Number of movies:  26030


In [15]:
#Number of movie rated by each user
ratings_count = ratings_local.groupby('userId').count()
ratings_count.show(5)

+------+-----+
|userId|count|
+------+-----+
|   296|   10|
|   467|   10|
|   675|    4|
|   691|   15|
|   829|   15|
+------+-----+
only showing top 5 rows



In [16]:
#Minimum ratings for movies by user
ratings_count.select(min('count')).show()

+----------+
|min(count)|
+----------+
|         1|
+----------+



In [17]:
#Maximum ratings for movies by user
ratings_count.select(max('count')).show()

+----------+
|max(count)|
+----------+
|      4874|
+----------+



In [18]:
#Average ratings for movies by user
ratings_count.select(avg('count')).show()

+----------------+
|      avg(count)|
+----------------+
|97.5276734773492|
+----------------+



In [12]:
#Number of ratings in matrix
numerator = ratings_local.count()
print("Actual number of ratings: ", numerator)

Actual number of ratings:  2000000


In [13]:
#Number of ratings matrix could contain if no empty cells
denominator = users_count * movies_count
print("Number of ratings if every user watch every moive: ", denominator)

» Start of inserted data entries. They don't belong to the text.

/-- A NAK: everything from ACKSEQ on goes out again; after as many replays without progress as OD 9030.02 allows, the path has
failed (R294, R305). -/
def State.nakFlits (s : State) (p : Nat) : State :=
  let g := s.pathTo p
  if (s.peer p).replay.isEmpty then s
  else if s.odVal 0x903002 16 ≤ (s.peer p).stuck then s.groupFail g
  else
    let s := s.modPeer p fun x => { x with stuck := x.stuck + 1 }
    (s.modGroup g fun l => { l with replays := l.replays + 1 }).replayPeer p

/-- The fields of a flit's 504 bytes, after FEC; none where the CRC does not agree (R293, R294). -/
def flitOf (b : List Byte) : Option Flit :=
  let h := beNat (b.take 8)
  if b.length ≠ 504 ∨ leNat (b.drop 500) ≠ (crc32 (b.take 500)).toNat then none
  else some {
    vc := ⟨h / 2 ^ 62 % 4, Nat.mod_lt _ (by decide)⟩, part := ⟨h / 2 ^ 60 % 4, Nat.mod_lt _ (by decide)⟩
    seq := BitVec.ofNat 12 (bits h 59 48), ackseq := BitVec.ofNat 12 (bits h 47 36), nak := bit h 35
    cr0 := BitVec.ofNat 8 (bits h 31 24), cr1 := BitVec.ofNat 8 (bits h 23 16), cr2 := BitVec.ofNat 8 (bits h 15 8)
    crp := ⟨h / 2 ^ 6 % 4, Nat.mod_lt _ (by decide)⟩, payload := (b.drop 8).take 492 }

/-- A flit whose CRC agrees: its acknowledgement, credits and NAK; then a flit of VC 0, 1 or 2 is delivered in SEQ order, once
(R294). -/
def State.flitIn (s : State) (peer : Fin 8) (f : Flit) : State :=
  let p := peer.val
  let s := (s.ackFlits p f.ackseq).takeCredits p f
  let s := (if f.nak then s.nakFlits p else s).pumpPeer p
  if f.vc = 3 then s
  else
    let d := (f.seq - (s.peer p).rx).toNat
    if d = 0 then
      ((s.modPeer p fun x => { x with rx := x.rx + 1 }).streamIn peer f.vc f.part f.payload).idleFlit p false
        (some (f.vc.val, f.part.val))
    else if 2048 ≤ d then s
    else s.idleFlit p true none

/-- A flit arrives, after FEC. -/
def execFlitReceive (peer : Fin 8) (bytes : List Byte) (s : State) : Out :=
  let p := peer.val
  if !s.reachable p then .next s
  else match flitOf bytes with
    | some f => .next (s.flitIn peer f)
    | none => .next ((s.modGroup (s.pathTo p) fun l => { l with crcFails := l.crcFails + 1 }).idleFlit p true none)

end Sys2Proof.Machine
end

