/-- A flagged step: its event record and the action of R200 (0 SKIP, 1 SHRINK, 2 STOP, 3 run again for LOST alone). -/
def State.flaggedStep (s : State) (i : Nat) : State :=
  match s.jobOf i with
  | none => s
  | some j =>
    let lost := lostOnly j.flags
    let n := if lost then j.flagged else j.flagged + 1
    let action := if lost then 3 else if s.odVal 0x604003 8 ≤ n then 2 else s.odVal 0x604002 0
    let s := s.emit (.log (some j.part) .flaggedStep [j.step, j.micro, j.flags.toNat, action])
    let s := s.modWork i fun w => { w with flags := w.flags ||| recordFlags j.flags }
    let bound := s.odVal 0x603004 4
    let margins := if action = 1 then j.gradTags.foldl (fun t g => tabMod 0 t g fun m => clampMargin bound (m + 1)) j.margins
      else j.margins
    let s := s.modJob i fun j => { j.discard with
      flagged := n, rerun := decide (action = 1 ∨ action = 3), margins := margins }
    if action = 2 then s.workFail i St.trainStopped else s

/-! ### Steering (R97, R104) -/

/-- FP64 pattern as a rational; none for an infinity. -/
def f64Fin (w : BitVec 64) : Option Q :=
  match Fmt.fp64.decode w.toNat with
  | .fin _ x => some x
  | _ => none

/-- Events per million conversions. -/
def perMillion (events : BitVec 64) (count : Nat) : Q := ⟨1000000 * events.toNat, count⟩

/-- A tag's margin after a micro-step, and the rate, where its margin met the bound. -/
def State.steerTag (s : State) (j : Job) (tag : Nat) : Int × Option Q :=
  let key := 4096 * j.part + tag
  let n := (tabGet {} s.stats.drainMon key).count.toNat
  let k := tabGet {} s.stats.skim (16 * key + 4)
  let m := tabGet 0 j.margins tag
  let bound : Int := s.odVal 0x603004 4
  let above (x limit : Q) : Bool := n != 0 && limit.lt x
  if above (perMillion k.clip n) (s.odF32 0x603001 0x41200000) then
    (if m + 1 ≤ bound then (m + 1, none) else (m, some (perMillion k.clip n)))
  else if k.clip = 0 ∧ above (perMillion k.flush n) (s.odF32 0x603002 0x447A0000) then
    (if -bound ≤ m - 1 then (m - 1, none) else (m, some (perMillion k.flush n)))
  else (m, none)

/-- The tag's emitter error exceeds the limit under AUTO. -/
def State.emitterHigh (s : State) (j : Job) (tag : Nat) : Bool :=
  let m := tabGet {} s.stats.emitMon (4096 * j.part + tag)
  s.odVal 0x603005 2 == 2 && match f64Fin m.sse, f64Fin m.ssq with
    | some e, some q => !q.isZero && (s.odF32 0x603006 0x3A83126F).lt (e.div q)
    | none, some _ => true
    | _, _ => false

/-- Margins and MSE8 tags after a micro-step. -/
def State.steer (s : State) (i : Nat) (tags : List (BitVec 12)) : State :=
  tags.foldl (fun s t =>
    match s.jobOf i with
    | none => s
    | some j =>
      let (m, rate) := s.steerTag j t.toNat
      let s := match rate with
        | some r => s.emit (.log (some j.part) .margin [t.toNat, f32Enc r false])
        | none => s
      s.modJob i fun j => { j with
        margins := tabSet 0 j.margins t.toNat m
        gradTags := if j.gradTags.contains t.toNat then j.gradTags else j.gradTags ++ [t.toNat] }) s
  |> fun s => s.modJob i fun j => { j with
      mse8 := (j.copies.map (·.tag.toNat)).foldl (fun l t => if s.emitterHigh j t ∧ !l.contains t then l ++ [t] else l) j.mse8 }

/-- The snapshot with CLR of the job's tags: their counters restart (05_quantisation, Steering a training run). -/
def State.snapJob (s : State) (j : Job) (tags : List (BitVec 12)) : State :=
  (tags.map (·.toNat) ++ j.copies.map (·.tag.toNat)).foldl (fun s t => s.snapClear j.part (0x7000000 + t * 4096 + t)) s

/-! ### Maxima and channel scales (R90, R97, R193) -/

/-- The maximum at a place. -/
def State.maxAt (s : State) (m : MaxPlace) : BitVec 32 :=
  match m with
  | .file c tok i =>
    let u := (s.lcore c.sh c.c).scale
    tabGet 0 (if tok then u.tokMax else u.rowMax) i
  | .kept sh o => BitVec.ofNat 32 (memNat (s.sram sh) o 4)

/-- The largest of several. -/
def State.maxOf (s : State) (l : List MaxPlace) : BitVec 32 := (l.map s.maxAt).foldl f32Max 0

/-- A maxima-file entry that firmware has read is +0: it reads with CLR. -/
def State.clearMax (s : State) (m : MaxPlace) : State :=
  match m with
  | .file c tok i => s.onCore c.sh c.c fun k => { k with scale :=
      if tok then { k.scale with tokMax := tabClear k.scale.tokMax i 1 } else { k.scale with rowMax := tabClear k.scale.rowMax i 1 } }
  | .kept _ _ => s

/-- Cores that the places of a micro-step's end name. -/
def maxCores (chans : List GradChan) (cols : List RankCol) : List CoreRef :=
  let cores := (chans.flatMap (·.drained) ++ cols.flatMap fun c => c.first ++ c.drained).filterMap fun m => match m with
    | .file c _ _ => some c
    | .kept _ _ => none
  cores ++ chans.flatMap fun c => c.loads.map (·.1)

/-- grad_scale of R97, as an exponent; the maximum is that of drains whose outputs were divided by 2^prev. -/
def gradScale (amax : BitVec 32) (margin prev : Int) : Int :=
  match f32Fin amax.toNat with
  | none => prev
  | some x =>
    if x.isZero then prev
    else
      let e := ((x.abs.mul (Q.pow2 prev)).div (Q.ofInt 57344)).ceilLog2 + margin
      if e < -126 then -126 else if e > 126 then 126 else e

/-- A channel's scale for the next micro-step, with 1/2^e loaded into its row-scale entries (R97). A channel that has no
scale yet has been drained as BF16, at scale 2^0 (DESIGN CHOICE, log 91). -/
def State.setSigma (s : State) (i : Nat) (c : GradChan) : State :=
  match s.jobOf i with
  | none => s
  | some j =>
    let e := gradScale (s.maxOf c.drained) (tabGet 0 j.margins (c.key / 65536)) (tabGet 0 j.sigma c.key)
    let v : BitVec 32 := BitVec.ofNat 32 (f32Enc (Q.pow2 (-e)) false)
    let s := c.loads.foldl (fun s l => s.onCore l.1.sh l.1.c fun k => { k with scale :=
      { k.scale with rowScale := tabSet 0 k.scale.rowScale l.2 v } }) s
    s.modJob i fun j => { j with sigma := tabSet 0 j.sigma c.key e }

/-- A rank vector's column: in the job's first micro-step ω from the BF16 drains; then the step's largest output. -/
def State.noteRank (s : State) (i : Nat) (c : RankCol) : State :=
  s.modJob i fun j => { j with
    omega := if j.step = 0 ∧ j.micro = 0 then
        tabSet 0 j.omega c.key (omegaOf (s.maxOf c.first) 0 (tabGet 0 j.omega c.key))
      else j.omega
    rankMax := tabSet 0 j.rankMax c.key (f32Max (tabGet 0 j.rankMax c.key) (s.maxOf c.drained)) }

/-- The maxima of a micro-step: channel scales, rank vectors, and the files read with CLR. -/
def State.takeMaxima (s : State) (i : Nat) (chans : List GradChan) (cols : List RankCol) : State :=
  let s := chans.foldl (fun s c => s.setSigma i c) s
  let s := cols.foldl (fun s c => s.noteRank i c) s
  (chans.flatMap (·.drained) ++ cols.flatMap fun c => c.first ++ c.drained).foldl State.clearMax s

/-- The job runs: no shelf of it serves, and the cores whose maxima it names have drained. -/
def State.microDone (s : State) (j : Job) (cores : List CoreRef) : Bool :=
  !j.preempted && (s.shelvesOf j.part).all (fun sh => !(s.shelf sh).serving) && cores.all fun c => (s.lcore c.sh c.c).quiet

/-- A micro-step ends. `tags`: the job's gradient tags; `m.chans` and `m.cols`: its gradient channels and the columns of its
rank vectors, with the places of their maxima; `m.arrived`: the shelves in the order in which they reached the barrier. -/
def execMicroStepEnd (slot : Fin 16384) (tags : List (BitVec 12)) (m : MicroEnd) (s : State) : Out :=
  match s.jobOf slot with
  | none => .next s
  | some j =>
    if !j.begun ∨ j.image = 0 ∨ j.commit.isSome ∨ s.odVal 0x604001 1 ≤ j.micro ∨ !s.microDone j (maxCores m.chans m.cols) then
      .next s
    else
      let s := s.gatherFlags j
      let lost := ((s.jobOf slot).map fun j => lostOnly j.flags).getD false
      let s := if lost then s else s.steer slot tags
      let s := (s.takeMaxima slot m.chans m.cols).snapJob j tags
      let s := s.modJob slot fun j => { j with micro := j.micro + 1, arrivals := j.arrivals ++ [m.arrived.map (·.val)] }
      let s := s.modJob slot fun j => { j with plan := s.planOf j }
      if (s.entry j.didx).st = .revoked then .next (s.workFail slot St.adapterRevoked)
      else match s.jobOf slot with
        | some j => .next (if bits j.flags.toNat 8 0 ≠ 0 then s.flaggedStep slot else s)
        | none => .next s

/-! ### The step commit (R223) -/

/-- Commands of a commit: UPDATE or SKETCH in phase 0, SETEPOCH in phase 1. -/
def commitCmd (j : Job) (c : Commit) (s : State) (n : Nat) : ChurnCmd :=
  let tab := s.shardTable (gaOff j.area)
  let done := c.doneAt.toNat + 8 * n
  let t := c.target.toNat
  if c.phase = 1 then churnCmd 3 j.part done (tab.getD n 0) ((t + 2 ^ 32 - 1) % 2 ^ 32) t 0
  else if c.kind = 2 then
    let ha := s.shardHdr (tab.getD (2 * n) 0)
    let map := (s.hbmAddr j.part (s.odVal (0x503001 + j.part) 0 + 32 * (8 * hLayer ha + hGroup ha))).toNat
    churnCmd 4 j.part done (tab.getD (2 * n) 0) (tab.getD (2 * n + 1) 0) map (c.recs.getD n 0).toNat
  else churnCmd 2 j.part done (tab.getD n 0) (c.recs.getD n 0).toNat c.flagAt.toNat t

/-- Commands of the phase. -/
def commitTotal (s : State) (j : Job) (c : Commit) : Nat :=
  let n := (s.shardTable (gaOff j.area)).length
  if c.phase = 0 ∧ c.kind = 2 then n / 2 else n

/-- Place what the rings take. -/
def State.commitPlace (s : State) (i : Nat) : State :=
  match s.jobOf i with
  | none => s
  | some j =>
    match j.commit with
    | none => s
    | some c =>
      let (s, n) := s.place_ j.part (commitTotal s j c) (commitCmd j c) c.placed
      s.modJob i fun j => { j with commit := some { c with placed := n } }

/-- Every command of the phase has completed: the first status that is not 0, STEP_FLAGGED after any other. -/
def State.commitStatus (s : State) (j : Job) (c : Commit) : Option Status :=
  let shards := s.shardTable (gaOff j.area)
  let total := commitTotal s j c
  if c.placed < total ∨ (s.shelvesOf j.part).any (fun sh => !(ringOf (s.sram sh) shards).isEmpty) then none
  else
    let l := (List.range total).map fun n => s.doneStatus j.part (BitVec.ofNat 64 (c.doneAt.toNat + 8 * n))
    let hard := firstBad (l.filter (· ≠ St.stepFlagged))
    some (if hard ≠ 0 then hard else if l.contains St.stepFlagged then St.stepFlagged else St.ok)

/-- Steps 1 to 3: the step flag word, the OPEN record, and the first commands. -/
def State.commitOpen (s : State) (j : Job) (kind : Nat) (recs : List (BitVec 64)) (flagAt doneAt : BitVec 64) : State :=
  let a := gaOff j.area
  let s := s.gatherChurn j
  let word := ((s.jobOf j.slot).map (·.flags)).getD 0
  let t := (s.recEpoch a + 1) % 2 ^ 32
  let (s, st) := andThen (s.churnWrite j.part flagAt (natLE word.toNat 8)) fun s => s.putRec j.part a 1 kind t
  if st ≠ 0 then s.workFail j.slot st
  else
    let c : Commit := ⟨0, kind, BitVec.ofNat 32 t, 0, recs, flagAt, doneAt⟩
    (s.modJob j.slot fun j => { j with commit := some c }).commitPlace j.slot

/-- Word 0x00 returns to COMMITTED at the committed epoch; KIND 0. -/
def State.commitBack (s : State) (j : Job) (c : Commit) : State :=
  (s.putRec j.part (gaOff j.area) 0 0 (c.target.toNat + 2 ^ 32 - 1)).1.modJob j.slot fun j => { j with commit := none }

/-- A flagged commit rolls back; on a REVOKED entry the job then ends (R167, R230). -/
def State.commitFlagged (s : State) (j : Job) (c : Commit) : State :=
  let s := (s.commitBack j c).flaggedStep j.slot
  if (s.entry j.didx).st = .revoked then s.workFail j.slot St.adapterRevoked else s

/-- Steps 4 to 6. -/
def State.commitPrepare (s : State) (j : Job) (c : Commit) : State :=
  let a := gaOff j.area
  let s := s.gatherChurn j
  let flags := ((s.jobOf j.slot).map (·.flags)).getD 0
  if bits flags.toNat 8 0 ≠ 0 then s.commitFlagged j c
  else
    let (s, st) := andThen (s.putStep j.part a 0x10 (s.recStepc a + if c.kind = 0 then 1 else 0)) fun s =>
      s.putRec j.part a 2 c.kind c.target.toNat
    if st ≠ 0 then (s.commitBack j c).workFail j.slot st
    else (s.modJob j.slot fun j => { j with commit := some { c with phase := 1, placed := 0 } }).commitPlace j.slot

/-- Step 7, and what follows a commit: the next step, the end of the work, or ADAPTER_REVOKED. -/
def State.commitEnd (s : State) (j : Job) (c : Commit) : State :=
  let a := gaOff j.area
  let (s, st) := andThen (s.putStep j.part a 8 (s.recStept a)) fun s => s.putRec j.part a 0 c.kind c.target.toNat
  if st ≠ 0 then s.workFail j.slot st else
  let s := s.modJob j.slot fun j =>
    if c.kind = 0 then { j.discard with
      committed := j.committed + 1, step := j.step + 1, flagged := 0, rerun := false, rankMax := j.rankMax }
    else { j with commit := none, sketched := true }
  if (s.entry j.didx).st = .revoked then s.workFail j.slot St.adapterRevoked
  else if c.kind = 0 ∧ j.committed + 1 = (s.wk j.slot).body 0x20 / 2 ^ 32 then s.partReady j.slot true
  else s

/-- Firmware goes on with a commit in progress. -/
def State.commitRun (s : State) (j : Job) (c : Commit) : State :=
  let s := s.commitPlace j.slot
  match (s.jobOf j.slot).bind (·.commit) with
  | none => s
  | some c' =>
    match s.commitStatus j c' with
    | none => s
    | some st =>
      if c.phase = 1 then (if st ≠ 0 then s.workFail j.slot st else s.commitEnd j c')
      else if st = St.ok then s.commitPrepare j c'
      else if st = St.stepFlagged then s.commitFlagged j c'
      else (s.commitBack j c').workFail j.slot st

/-- The step commit, begun after the last micro-step, or for a residual initialisation before the first; each further
command goes on as far as the Churn units have come. `recs`: addresses of the tensor records by shard, or of the master
weights by pair of shards for KIND 2; `flagAt`: the step flag word; `doneAt`: the first completion word. -/
def execStepCommit (slot : Fin 16384) (recs : List (BitVec 64)) (flagAt doneAt : BitVec 64) (s : State) : Out :=
  match s.jobOf slot with
  | none => .next s
  | some j =>
    if j.restart ∨ !(s.wk slot).live then .next s
    else match j.commit with
      | some c => .next (s.commitRun j c)
      | none =>
        if !j.sketched then .next (s.commitOpen j 2 recs flagAt doneAt)
        else if j.begun ∧ j.micro = s.odVal 0x604001 1 then .next (s.commitOpen j 0 recs flagAt doneAt)
        else .next s

/-! ### Preemption (R201, R202) -/

def Core.saveJob (k : Core) : SavedCore :=
  ⟨k.scale.rowScale, k.scale.tokScale, k.scale.seed, k.maskTab, k.stepf, k.aslot⟩

/-- A slot that the job gets back: EMPTY, with a fill held for it that starts at the chunk in use (R184). -/
def AdptSlot.refill (a : AdptSlot) : AdptSlot :=
  if a.st = .ready ∨ a.st = .filling then
    { a with st := .empty, bytes := []
             held := a.held.or (some (if a.gth then a.desc else fdWithCh0 a.desc a.cursor)) }
  else a

def Core.restoreJob (k : Core) (v : SavedCore) : Core :=
  { k with scale := { k.scale with rowScale := v.rowScale, tokScale := v.tokScale, seed := v.seed }
           maskTab := v.maskTab, stepf := v.stepf, aslot := v.aslot.map fun e => (e.1, e.2.refill) }

/-- The job state of a shelf's cores and of its Churn unit. -/
def Job.saveShelf (j : Job) (s : State) (sh : Nat) : Job :=
  { j with
    preempted := true
    saved := (List.range 8).foldl (fun t c => tabPut t (8 * sh + c) (s.lcore sh c).saveJob) j.saved
    savedChurn := tabSet 0 j.savedChurn sh (s.shelf sh).churnFlags }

Number of ratings if every user watch every moive:  533797210


In [14]:
#Caculating the sparsity of ratings_new
sparsity = 1 - (numerator*1.0 / denominator)
print("Sparsity: ", sparsity)

Sparsity:  0.9962532587984115


In [19]:
#What if remove users with less than 20 ratings?
ratings_filted = ratings_local.groupby('userId').count().filter(col('count') >= 20)
greater20 = ratings_filted.count()/users_count
print("Number of users ratings more than 20 movies: ", ratings_filted.count())
print("Proportion of users who have no less than 20 ratings:", greater20)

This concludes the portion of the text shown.